_Dataset items:_
================================
/-- A stored tile's words, those refused left out (R284, R419). -/
def State.storeTile (s : State) (c : CoreId) (ctx : Ctx) (cl : TileId) (op : TileOp) (t : TileType) (a stride : Nat)
    (draws : List (BitVec 16)) : State :=
  let x := s.clusters.get cl
  let bad := s.moveRefused ctx op.mode t a stride true
  (List.range op.mode.rows).foldl (fun s i =>
    let r := (a + i * stride) % 2 ^ 64
    let b := storeRow x op t draws i
    (List.range (b.length / 4)).foldl (fun s n =>
      if bad.contains (r + 4 * n) then s else s.tilePut c (r + 4 * n) ((b.drop (4 * n)).take 4)) s) s

/-- Perform step `op.step` of an operation (R268, R274, R281 to R284). A source is read as it stands at the step: only earlier
writers are waited for (R58, R275), and a later operation of the source's own sub-array may write it before or between the
reads, DESIGN CHOICE (assumption 94). -/
def State.tileDo (s : State) (cl : TileId) (c : CoreId) (ctx : Ctx) (op : TileOp) : StepEnd :=
  let x := s.clusters.get cl
  let acc := op.acc.val
  let m := op.mode
  match op.kind with
  | .zero => .done (s.updCluster cl fun x => x.setTile m acc fun _ _ => 0)
  | .move src => .done (s.updCluster cl fun y => y.setTile m acc fun i j => x.tileCell m src.val i j)
  | .load t a stride =>
    if !(s.moveRefused ctx m t a stride false).isEmpty then .wait
    else
      let w := TileType.width t
      let n := m.cols * w / 8
      let mem := s.tileMem c op
      let rows := (rowAddrs a stride m.rows).map fun r => ((List.range n).map fun i => s.tileByte op mem (r + i)).toArray
      let cell := fun i j => binary32.ofNum .rne 0 (fmtValue (TileType.elem t) (codeAt (rows.getD i #[]) w j))
      .done (s.updCluster cl fun x => x.setTile m acc cell)
  | .store t a stride draws =>
    if !(s.moveRefused ctx m t a stride true).isEmpty then .wait else .done (s.storeTile c ctx cl op t a stride draws)
  | .mma ta tb ga gb a b =>
    let kt := ktPair ta tb op.grp
    let na := m.rows * kt * TileType.width ta / 8
    let nb := kt * m.cols * TileType.width tb / 8
    match s.stepBytes c ctx op ga (a + op.step * na) na with
    | .wait => .wait
    | .bad t => .bad t
    | .ok ba s =>
      match s.stepBytes c ctx op gb (b + op.step * nb) nb with
      | .wait => .wait
      | .bad t => .bad t
      | .ok bb s =>
        let o : StepOps := { ta := ta, tb := tb, kt := kt, kAll := op.ksteps * kt, k0 := op.step * kt, g := op.grp
                             pa := op.scla, pb := op.sclb }
        let va := ba.toArray
        let vb := bb.toArray
        .done (s.applyStep cl c op o (fun i k => codeAt va (TileType.width ta) (i * kt + k))
          fun k j => codeAt vb (TileType.width tb) (k * m.cols + j))
  | .mmac ta tb gb src b draws =>
    let kt := chainKt ta tb op.grp m.cols
    let nb := kt * m.cols * TileType.width tb / 8
    match s.stepBytes c ctx op gb (b + op.step * nb) nb with
    | .wait => .wait
    | .bad t => .bad t
    | .ok bb s =>
      let o : StepOps := { ta := ta, tb := tb, kt := kt, kAll := m.cols, k0 := op.step * kt, g := op.grp
                           pa := 0, pb := op.sclb }
      let vb := bb.toArray
      .done (s.applyStep cl c op o
        (fun i k => downCode ta op.cvt draws (i * m.cols + (op.step * kt + k)) (x.tileCell m src.val i (op.step * kt + k)))
        fun k j => codeAt vb (TileType.width tb) (k * m.cols + j))

/-- Steps of an operation. -/
def TileOp.steps (o : TileOp) : Nat :=
  match o.kind with
  | .mma _ _ _ _ _ _ => o.ksteps
  | .mmac _ _ _ _ _ _ => o.ksteps
  | _ => 1

/-- The operation at the head of a sub-array's queue, with its claimant. -/
def State.tileHead (s : State) (cl : TileId) (sub : Fin 4) : Option (TileOp × CoreId × Slot) :=
  let u := (s.clusters.get cl).tile.get sub
  match u.queue, u.claim with
  | op :: _, some (c, k) => some (op, c, k)
  | _, _ => none

/-- Scale bytes of an operand that a step of `kt` elements of K from `k0` on uses (R271): address and length. -/
def scaleRuns (t : TileType) (ptr g kAll lines k0 kt : Nat) : List (Nat × Nat) :=
  (List.range lines).flatMap fun i =>
    if TileType.grouped t then [(ptr + 4 * (i * (kAll / g) + k0 / g), 4 * ceilDiv kt g)]
    else if TileType.isNarrow t && ptr != 0 then [(ptr + i * ceilDiv kAll 256 + k0 / 256, 1)]
    else []

/-- What the present step of an operation reads: local runs, and global runs within one line each. -/
def TileOp.needs (op : TileOp) : List (Nat × Nat) × List (Nat × Nat) :=
  let (m, t) := (op.mode, op.step)
  let run := fun (glob : Bool) (a n : Nat) =>
    if glob then ([], lineRuns ((a + t * n) % 2 ^ 64) (n + 1) n) else ([(a + t * n, n)], [])
  match op.kind with
  | .mma ta tb ga gb a b =>
    let kt := ktPair ta tb op.grp
    let x := run ga a (m.rows * kt * TileType.width ta / 8)
    let y := run gb b (kt * m.cols * TileType.width tb / 8)
    let scales := scaleRuns ta op.scla op.grp (op.ksteps * kt) m.rows (t * kt) kt
      ++ scaleRuns tb op.sclb op.grp (op.ksteps * kt) m.cols (t * kt) kt
    (x.1 ++ y.1 ++ scales, x.2 ++ y.2)
  | .mmac ta tb gb _ b _ =>
    let kt := chainKt ta tb op.grp m.cols
    let y := run gb b (kt * m.cols * TileType.width tb / 8)
    (y.1 ++ scaleRuns tb op.sclb op.grp m.cols m.cols (t * kt) kt, y.2)
  | .load ty a stride => ((rowAddrs a stride m.rows).map fun r => (r, m.cols * TileType.width ty / 8), [])
  | _ => ([], [])

/-- Every operand byte of the present step is held in the tile unit, and the step writes none to memory (R365). -/
def TileOp.present (op : TileOp) : Bool :=
  op.writes
    && (op.needs.1.all fun r => (List.range r.2).all fun i => (op.heldByte (r.1 + i)).isSome)
    && op.needs.2.all fun r => (op.held (r.1 % 2 ^ 64) r.2).isSome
================================
Report each line above containing the string "else".

_YOUR RESPONSE:_
      if bad.contains (r + 4 * n) then s else s.tilePut c (r + 4 * n) ((b.drop (4 * n)).take 4)) s) s
    else
    if !(s.moveRefused ctx m t a stride true).isEmpty then .wait else .done (s.storeTile c ctx cl op t a stride draws)
    else if TileType.isNarrow t && ptr != 0 then [(ptr + i * ceilDiv kAll 256 + k0 / 256, 1)]
    else []
    if glob then ([], lineRuns ((a + t * n) % 2 ^ 64) (n + 1) n) else ([(a + t * n, n)], [])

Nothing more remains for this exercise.